1. The utility model provides a high strength mould, includes mould main part (1), set up pouring macropore (2) and pouring aperture of mutual intercommunication on mould main part (1), its characterized in that: the mold is characterized in that a cavity (3) communicated with the pouring large hole (2) is formed in the mold body (1), a dust-proof plate (4) is connected in the cavity (3) in a sliding mode, a round hole (5) which is coaxially formed in the pouring large hole (2) is formed in one end of the dust-proof plate (4), the radius of the round hole (5) is equal to that of the pouring large hole (2), and the length of the dust-proof plate (4) is larger than twice the diameter of the round hole (5).

2. The high strength mold of claim 1, wherein: the top surface of the die main body (1) is provided with a poking groove (6) communicated with the cavity (3), and the die main body (1) is provided with a poking block (7) sliding in the poking groove (6).

3. The high strength mold of claim 2, wherein: the dustproof plate (4) is provided with a sliding groove (8), the shifting block (7) is slidably connected in the sliding groove (8), the length direction of the sliding groove (8) is perpendicular to the length direction of the shifting groove (6), the groove wall of the shifting groove (6) is provided with a caulking groove (9) for embedding the shifting block (7), the caulking groove (9) is communicated with one end of the shifting groove (6) close to a pouring large hole (2), and when the shifting block (7) is embedded into the caulking groove (9), the pouring large hole (2) is coaxially arranged with the round hole (5).

4. A high strength mold according to claim 3, wherein: one side of the shifting block (7) is flush with the top surface of the die main body (1), and the top surface of the shifting block (7) is provided with a groove (10).

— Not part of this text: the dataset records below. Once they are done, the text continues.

-- ==== Sys2Proof/Laws/Memory.lean ====
section
/-! SUPPORT. Memory: read after write, the canonical form, and the bytes of a wide read. -/

namespace Sys2Proof.Machine

/-! ### Cells -/

section Cells

variable {α : Type} [DecidableEq α] {d : α}

theorem cellsWf_mono {lo lo' : Nat} {m : List (Nat × α)} (h : cellsWf d lo' m = true) (hl : lo ≤ lo') :
    cellsWf d lo m = true := by
  cases m with
  | nil => rfl
  | cons c t =>
    obtain ⟨k, b⟩ := c
    simp only [cellsWf, Bool.and_eq_true, decide_eq_true_eq] at h ⊢
    exact ⟨⟨⟨by omega, h.1.1.2⟩, h.1.2⟩, h.2⟩

/-- Below its least address canonical memory lists nothing. -/
theorem cellsRead_below {lo : Nat} {m : List (Nat × α)} (h : cellsWf d lo m = true) {a : Nat} (ha : a < lo) :
    cellsRead d m a = d := by
  induction m generalizing lo with
  | nil => rfl
  | cons c t ih =>
    obtain ⟨k, b⟩ := c
    simp only [cellsWf, Bool.and_eq_true, decide_eq_true_eq] at h
    have hk : k ≠ a := by omega
    simp only [cellsRead, if_neg hk]
    exact ih h.2 (by omega)

/-- Reading after a put: the byte put at its address, the old byte everywhere else. -/
theorem cellsRead_put {lo : Nat} {m : List (Nat × α)} (h : cellsWf d lo m = true) (a : Nat) (v : α) (x : Nat) :
    cellsRead d (cellsPut d m a v) x = if x = a then v else cellsRead d m x := by
  induction m generalizing lo with
  | nil =>
    simp only [cellsPut]
    split
    · rename_i hv
      rw [hv]
      exact (ite_self _).symm
    · by_cases hx : x = a
      · rw [if_pos hx, hx]
        simp [cellsRead]
      · have hx' : ¬a = x := fun e => hx e.symm
        simp [cellsRead, hx, hx']
  | cons c t ih =>
    obtain ⟨k, b⟩ := c
    have hw := h
    simp only [cellsWf, Bool.and_eq_true, decide_eq_true_eq] at h
    simp only [cellsPut]
    split
    · rename_i hak
      split
      · rename_i hv
        by_cases hx : x = a
        · subst hx
          rw [if_pos rfl, hv]
          exact cellsRead_below (lo := k)
            (by simp only [cellsWf, Bool.and_eq_true, decide_eq_true_eq]
                exact ⟨⟨⟨le_refl k, h.1.1.2⟩, h.1.2⟩, h.2⟩) hak
        · rw [if_neg hx]
      · by_cases hx : x = a
        · subst hx
          simp [cellsRead]
        · have hx' : ¬a = x := fun e => hx e.symm
          rw [if_neg hx]
          simp [cellsRead, hx']
    · split
      · rename_i hak
        subst hak
        split
        · rename_i hv
          by_cases hx : x = a
          · subst hx
            rw [if_pos rfl, hv]
            exact cellsRead_below h.2 (Nat.lt_succ_self x)
          · have hx' : ¬a = x := fun e => hx e.symm
            simp [cellsRead, hx, hx']
        · by_cases hx : x = a
          · subst hx
            simp [cellsRead]
          · have hx' : ¬a = x := fun e => hx e.symm
            simp [cellsRead, hx, hx']
      · rename_i hak hka
        by_cases hkx : k = x
        · have hx : ¬x = a := fun e => hka (by omega)
          simp [cellsRead, hkx, hx]
        · simp only [cellsRead, if_neg hkx]
          exact ih h.2

/-- A put keeps the canonical form. -/
theorem cellsPut_wf {lo : Nat} {m : List (Nat × α)} (h : cellsWf d lo m = true) {a : Nat} (hlo : lo ≤ a)
    (ha : a < 2 ^ 64) (v : α) : cellsWf d lo (cellsPut d m a v) = true := by
  induction m generalizing lo with
  | nil =>
    by_cases hv : v = d
    · simp [cellsPut, hv, cellsWf]
    · simp only [cellsPut, if_neg hv, cellsWf, Bool.and_eq_true, decide_eq_true_eq, Bool.not_eq_true', decide_eq_false_iff_not]
      exact ⟨⟨⟨hlo, ha⟩, hv⟩, trivial⟩
  | cons c t ih =>
    obtain ⟨k, b⟩ := c
    have hw := h
    simp only [cellsWf, Bool.and_eq_true, decide_eq_true_eq] at h
    obtain ⟨⟨⟨h1, h2⟩, h3⟩, h4⟩ := h
    simp only [cellsPut]
    split
    · rename_i hak
      split
      · exact hw
      · rename_i hv
        simp only [cellsWf, Bool.and_eq_true, decide_eq_true_eq, Bool.not_eq_true', decide_eq_false_iff_not] at h3 ⊢
        exact ⟨⟨⟨hlo, ha⟩, hv⟩, ⟨⟨⟨by omega, h2⟩, h3⟩, h4⟩⟩
    · split
      · rename_i hak
        subst hak
        split
        · exact cellsWf_mono h4 (by omega)
        · rename_i hv
          simp only [cellsWf, Bool.and_eq_true, decide_eq_true_eq, Bool.not_eq_true', decide_eq_false_iff_not]
          exact ⟨⟨⟨h1, h2⟩, hv⟩, h4⟩
      · simp only [cellsWf, Bool.and_eq_true, decide_eq_true_eq]
        exact ⟨⟨⟨h1, h2⟩, h3⟩, ih h4 (by omega)⟩

end Cells

/-! ### Memory contents -/

/-- A byte write keeps the canonical form. -/
theorem Memory.write_wf {m : Memory} (h : m.wf = true) (a : Addr) (v : Byte) : (m.write a v).wf = true :=
  cellsPut_wf h (Nat.zero_le _) a.isLt v

/-- Reading after a byte write: the byte written at its address, the old byte everywhere else. -/
theorem Memory.read_write {m : Memory} (h : m.wf = true) (a : Addr) (v : Byte) (x : Nat) :
    (m.write a v).read x = if x = a.toNat then v else m.read x := cellsRead_put h a.toNat v x

/-- A write of several bytes keeps the canonical form. -/
theorem Memory.writeBytes_wf {m : Memory} (h : m.wf = true) (a : Addr) (bs : List Byte) :
    (m.writeBytes a bs).wf = true := by
  induction bs generalizing m a with
  | nil => exact h
  | cons b t ih => exact ih (Memory.write_wf h a b) _

theorem State.reset_mem_wf : State.reset.mem.wf = true := rfl

/-- The bits of bytes joined least significant first (R52). -/
theorem bytesLE_getLsbD (bs : List Byte) (i : Nat) :
    (bytesLE bs).getLsbD i = (decide (i < 512) && (bs.getD (i / 8) 0#8).getLsbD (i % 8)) := by
  induction bs generalizing i with
  | nil => simp [bytesLE]
  | cons b t ih =>
    simp only [bytesLE, BitVec.getLsbD_or, BitVec.getLsbD_shiftLeft, BitVec.getLsbD_setWidth]
    rcases Nat.lt_or_ge i 8 with hi | hi
    · have h8 : i / 8 = 0 := by omega
      have h9 : i % 8 = i := by omega
      have : i < 512 := by omega
      simp [h8, h9, hi, this]
    · have h8 : i / 8 = (i - 8) / 8 + 1 := by omega
      have h9 : i % 8 = (i - 8) % 8 := by omega
      have hb : b.getLsbD i = false := BitVec.getLsbD_of_ge _ _ hi
      have hn : ¬i < 8 := by omega
      rw [ih, hb, h8, h9]
      by_cases h5 : i < 512
      · have h6 : i - 8 < 512 := by omega
        simp [h5, h6, hn]
      · simp [h5]

/-- Byte `i` of a wide read is the byte at la + i (R52). -/
theorem State.memRead_getLsbD (s : State) (la : Addr) (n i : Nat) (hi : i < 8 * n) (h5 : i < 512) :
    (s.memRead la n).getLsbD i = (s.byteAt (byteAddr la (i / 8))).getLsbD (i % 8) := by
  have hl : i / 8 < n := by omega
  rw [State.memRead, bytesLE_getLsbD, List.getD_eq_getElem?_getD, List.getElem?_map, List.getElem?_range hl]
  simp [h5]

/-! ### What the operand's address, its checks and its bytes depend on -/

theorem State.sharedAt_congr {s u : State} (hmap : u.map = s.map) (a : Addr) : u.sharedAt a = s.sharedAt a := by
  have h : u.regionAt a = s.regionAt a := by simp only [State.regionAt, hmap]
  unfold State.sharedAt
  rw [h]

/-- A byte read depends on the map, the contents and what records the reads of other agents' writes (R65, R66). -/
theorem State.byteAt_congr {s u : State} (hmap : u.map = s.map) (hmem : u.mem = s.mem) (hs : u.seen = s.seen)
    (hd : u.draws = s.draws) (a : Addr) : u.byteAt a = s.byteAt a := by
  have h1 : u.placeAt a = s.placeAt a := by simp only [State.placeAt, State.seenAt, hs, hd]
  have h2 : ∀ n, u.valueAt a n = s.valueAt a n := fun n => by cases n <;> simp only [State.valueAt, hmem]
  simp only [State.byteAt, State.sharedAt_congr hmap, hmem, h1, h2]

theorem State.memRead_congr {s u : State} (hmap : u.map = s.map) (hmem : u.mem = s.mem) (hs : u.seen = s.seen)
    (hd : u.draws = s.draws) (la : Addr) (n : Nat) : u.memRead la n = s.memRead la n := by
  simp only [State.memRead, State.byteAt_congr hmap hmem hs hd]

/-- A private byte is the launch contents (R66). -/
theorem State.byteAt_private {s : State} {a : Addr} (h : s.sharedAt a = false) : s.byteAt a = s.mem.read a.toNat := by
  simp [State.byteAt, h]

/-! ### The writes of others that reads have seen (R65) -/

/-- The writes seen keep their canonical form. -/
theorem State.seenAfter_wf {s : State} (h : s.seen.wf = true) (la : Addr) (n : Nat) :
    Seen.wf (s.seenAfter la n) = true := by
  induction n with
  | zero => exact h
  | succ n ih =>
    rw [State.seenAfter]
    split
    · exact cellsPut_wf ih (Nat.zero_le _) (byteAddr la n).isLt _
    · exact ih

/-- After a read each shared byte's place is the one the read found; every other address keeps its place. -/
theorem State.observe_seenAt {s : State} (h : s.seen.wf = true) (la a : Addr) (n : Nat) :
    (s.observe la n).seenAt a =
      if s.sharedAt a = true ∧ ∃ i < n, a = byteAddr la i then s.placeAt a else s.seenAt a := by
  show cellsRead 0 (s.seenAfter la n) a.toNat = _
  induction n with
  | zero => simp [State.seenAfter, State.seenAt]
  | succ n ih =>
    have hx : (∃ i < n + 1, a = byteAddr la i) ↔ (∃ i < n, a = byteAddr la i) ∨ a = byteAddr la n := by
      constructor
      · rintro ⟨i, hi, rfl⟩
        by_cases e : i = n
        · exact .inr (by rw [e])
        · exact .inl ⟨i, by omega, rfl⟩
      · rintro (⟨i, hi, rfl⟩ | rfl)
        · exact ⟨i, by omega, rfl⟩
        · exact ⟨n, by omega, rfl⟩
    rw [State.seenAfter]
    by_cases ha : a = byteAddr la n
    · by_cases hs : s.sharedAt (byteAddr la n) = true
      · rw [if_pos hs, cellsRead_put (s.seenAfter_wf h la n), if_pos (by rw [ha]),
          if_pos ⟨by rw [ha]; exact hs, hx.2 (.inr ha)⟩, ha]
      · rw [if_neg hs, ih, if_neg (fun c => hs (ha ▸ c.1)), if_neg (fun c => hs (ha ▸ c.1))]
    · have hne : ¬a.toNat = (byteAddr la n).toNat := fun e => ha (BitVec.eq_of_toNat_eq e)
      have he : (∃ i < n + 1, a = byteAddr la i) ↔ ∃ i < n, a = byteAddr la i :=
        hx.trans ⟨fun c => c.resolve_right ha, .inl⟩
      rw [if_congr (and_congr_right fun _ => he) rfl rfl, ← ih]
      split
      · rw [cellsRead_put (s.seenAfter_wf h la n), if_neg hne]
      · rfl

/-- What a read remembers depends on the map and on what records the reads of other agents' writes. -/
theorem State.seenAfter_congr {s u : State} (hmap : u.map = s.map) (hs : u.seen = s.seen) (hd : u.draws = s.draws)
    (la : Addr) (n : Nat) : u.seenAfter la n = s.seenAfter la n := by
  have h1 : ∀ a, u.placeAt a = s.placeAt a := fun a => by simp only [State.placeAt, State.seenAt, hs, hd]
  induction n with
  | zero => exact hs
  | succ n ih => simp only [State.seenAfter, State.sharedAt_congr hmap, h1, ih]

/-- A private range reads as the launch contents, whatever the draw counter is (R66). -/
theorem State.memRead_private {s u : State} (hmap : u.map = s.map) (hmem : u.mem = s.mem) {la : Addr} {n : Nat}
    (h : ∀ i < n, s.sharedAt (byteAddr la i) = false) : u.memRead la n = s.memRead la n := by
  simp only [State.memRead]
  congr 1
  apply List.map_congr_left
  intro i hi
  have := h i (List.mem_range.1 hi)
  simp only [State.byteAt, State.sharedAt_congr hmap, this, hmem, Bool.false_eq_true, if_false]

/-- The linear address depends on the general registers, RIP and the segment bases only (R108, R109). -/
theorem State.linearAddress_congr {s u : State} (hg : u.gpr = s.gpr) (hr : u.rip = s.rip) (hf : u.fsBase = s.fsBase)
    (hgs : u.gsBase = s.gsBase) (vl : VecLen) (o : Operands) (m : MemOperand) :
    u.linearAddress vl o m = s.linearAddress vl o m := by
  have h1 : u.segBase o.pre.seg = s.segBase o.pre.seg := by
    cases o.pre.seg with
    | none => rfl
    | some g => cases g <;> simp only [State.segBase, hf, hgs]
  have h2 : u.baseValue (u.nextRip o) m = s.baseValue (s.nextRip o) m := by
    cases m <;> simp only [State.baseValue, State.gprReg, State.nextRip, hg, hr]
  have h3 : u.indexPart m = s.indexPart m := by
    cases m <;> simp only [State.indexPart, State.indexValue, State.gprReg, hg]
  simp only [State.linearAddress, State.effectiveAddress, h1, h2, h3]

/-- The bytes that count depend on the configuration and on the active lanes only (R60, R199). -/
theorem State.countedBytes_congr {s u : State} {vl : VecLen} {mask : BitVec 3} {la : Addr} (hcfg : u.cfg = s.cfg)
    (hm : ∀ j < vl.lanes, laneActive (u.maskOperand mask) j = laneActive (s.maskOperand mask) j) :
    u.countedBytes vl mask la = s.countedBytes vl mask la := by
  simp only [State.countedBytes, State.countedOffsets, hcfg]
  split
  · congr 1
    apply List.filter_congr
    intro i hi
    simp only [List.mem_range] at hi
    apply hm
    cases vl <;> simp only [VecLen.bytes, VecLen.lanes] at hi ⊢ <;> omega
  · rfl

end Sys2Proof.Machine
end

5. The high strength mold according to claim 4, wherein: the groove wall that caulking groove (9) set up dorsad toggle groove (6) is seted up semicircle groove (11), the diameter of semicircle groove (11) equals the groove width of caulking groove (9).

6. The high strength mold of claim 5, wherein: a plurality of elastic pieces are arranged in the cavity (3), and the elastic pieces always provide force for the dust-proof plate (4) to move in the direction of the pouring large hole (2).

7. The high strength mold of claim 6, wherein: the elastic piece is a compression spring (12), and two ends of the compression spring (12) are respectively abutted against the dustproof plate (4) and the cavity wall of the cavity (3).

8. The high strength mold of claim 1, wherein: the die main body (1) is made of stainless steel materials.